Exercise objective:
In the entries below, find each line with the word "engine" and pull it out.

(Saved data entries)
++++++++

-- ==== Sys2Proof/Machine/State.lean ====
section
/-! DEFINITION. The state of the block (10_state.md), why a step can stop, and the state after reset
(70_reset_and_hazards.md R450). -/

namespace Sys2Proof.Machine

/-- Everything the spec gives the block, and the model's own fields at the end. -/
structure State where
  /-- CMDWORD, the latched command word; its low byte is STATUS.CUR_OP (40_host_interface.md R175). -/
  cmdword    : Word
  /-- The engine sequencer (10_state.md R62); STATUS.BUSY is "not Idle". -/
  engine     : Engine
  /-- STATUS.DONE (R34). -/
  done       : Bool
  /-- STATUS.ERR (R34). -/
  err        : Bool
  /-- STATUS.TREE_VALID (R34, R51). -/
  treeValid  : Bool
  /-- STATUS.OUT_INVALID (R34, R61). -/
  outInvalid : Bool
  /-- STATUS.CMD_OVR (R34, R61). -/
  cmdOvr     : Bool
  /-- STATUS.IN_OVF (R34, R61). -/
  inOvf      : Bool
  /-- STATUS.IN_EOS (R34, R60). -/
  inEos      : Bool
  /-- ERRCODE (R35). -/
  errcode    : ErrCode
  /-- ERRPOS (R36). -/
  errpos     : Word
  /-- CTRL.IRQ_EN (R37). -/
  irqEn      : Bool
  /-- IRQ_STATUS.IRQ_PEND (R38). -/
  irqPend    : Bool
  /-- TREE_SIZE (R39). -/
  treeSize   : BitVec 16
  /-- FILE_SIZE_LO (R40). -/
  fileSizeLo : Word
  /-- FILE_SIZE_HI (R40). -/
  fileSizeHi : Word
  /-- HDR_MAGIC (R41). -/
  hdrMagic   : Word
  /-- SYMCOUNT (R42). -/
  symcount   : BitVec 64
  /-- OUTBYTES (R43). -/
  outbytes   : BitVec 64
  /-- The arena nodes below NODE_COUNT, node 0 first; NODE_COUNT is its length (R50, R51). -/
  arena      : List Node
  /-- ROOT (R51). -/
  root       : NodeIdx
  /-- The auxiliary stack below SP, top first; SP is its length (R52). -/
  stk        : List NodeIdx
  /-- DSTATE (R59). -/
  dstate     : DState
  /-- CUR (R59). -/
  cur        : NodeIdx
  /-- BR_BYTE (R57). -/
  brByte     : Byte
  /-- BR_POS, 0 to 8 (R57). -/
  brPos      : Fin 9
  /-- BIT_RESULT.BIT (R47). -/
  bitVal     : Bool
  /-- BIT_RESULT.EOS (R47). -/
  bitEos     : Bool
  /-- LUT_SYM (R48). -/
  lutSym     : Byte
  /-- LUT_LEN (R48). -/
  lutLen     : BitVec 9
  /-- LUT_BITS7 to LUT_BITS0 as the one 256-bit value R48 makes of them. -/
  lutBits    : BitVec 256
  /-- The code table (R55). -/
  lut        : CodeTable
  /-- WBYTE (R58). -/
  wbyte      : Byte
  /-- WPOS, 0 to 7 (R58). -/
  wpos       : Fin 8
  /-- NODE_ADDR (R49). -/
  nodeAddr   : BitVec 9
  /-- INQ, oldest byte first (R60). -/
  inq        : List Byte
  /-- OUTQ, oldest byte first (R60). -/
  outq       : List Byte
  /-- THE MODEL'S OWN: the open parameters (00_scope.md R10); no step changes them (log entry 3). -/
  params     : Params
  /-- THE MODEL'S OWN: RDATA of the last bus read (30_encoding.md R123; log entry 10). -/
  rdata      : Word
  /-- THE MODEL'S OWN: how many unspecified values have been read (40_host_interface.md R183; log entry 4). -/
  draws      : Nat
  /-- THE MODEL'S OWN: what the outside world does next, first event first (log entry 1). -/
  inputs     : List Input
deriving DecidableEq, Repr

/-- Why the machine could stop with a fault: never. The spec gives every command an end by `finish()` or `raise` and
calls an unmet host duty "a hang, not a fault" (40_host_interface.md R201; 60_exceptions.md R425), so no constructor. -/
inductive Fault
deriving DecidableEq, Repr

/-- Why a step has no meaning. -/
inductive Refusal
  /-- Raised by no arm of this model: the instruction has no meaning yet. Safe. -/
  | notModelled (mnemonic : String)
  /-- Raised by `step` for a host access with `addr[1:0]` not 0, which "a model refuses (gives them no meaning)"
  (20_memory.md R86; 93_implementation_defined.md U6). Safe. -/
  | misalignedAccess (addr : BitVec 8)
deriving DecidableEq, Repr

/-- The state after reset (70_reset_and_hazards.md R450). -/
def State.reset : State where
  cmdword    := 0
  engine     := .idle
  done       := false
  err        := false
  treeValid  := false
  outInvalid := false
  cmdOvr     := false
  inOvf      := false
  inEos      := false
  errcode    := .none
  errpos     := 0
  irqEn      := false
  irqPend    := false
  treeSize   := 0
  fileSizeLo := 0
  fileSizeHi := 0
  hdrMagic   := 0
  symcount   := 0
  outbytes   := 0
  arena      := []
  root       := 0
  stk        := []
  dstate     := .atRoot
  cur        := 0
  brByte     := 0
  brPos      := 8
  bitVal     := false
  bitEos     := false
  lutSym     := 0
  lutLen     := 0
  lutBits    := 0
  lut        := []
  wbyte      := 0
  wpos       := 0
  nodeAddr   := 0
  inq        := []
  outq       := []
  params     := Config.params
  rdata      := 0
  draws      := 0
  inputs     := []

end Sys2Proof.Machine
end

++++++++

Solved exercise:
  /-- The engine sequencer (10_state.md R62); STATUS.BUSY is "not Idle". -/
  engine     : Engine
  engine     := .idle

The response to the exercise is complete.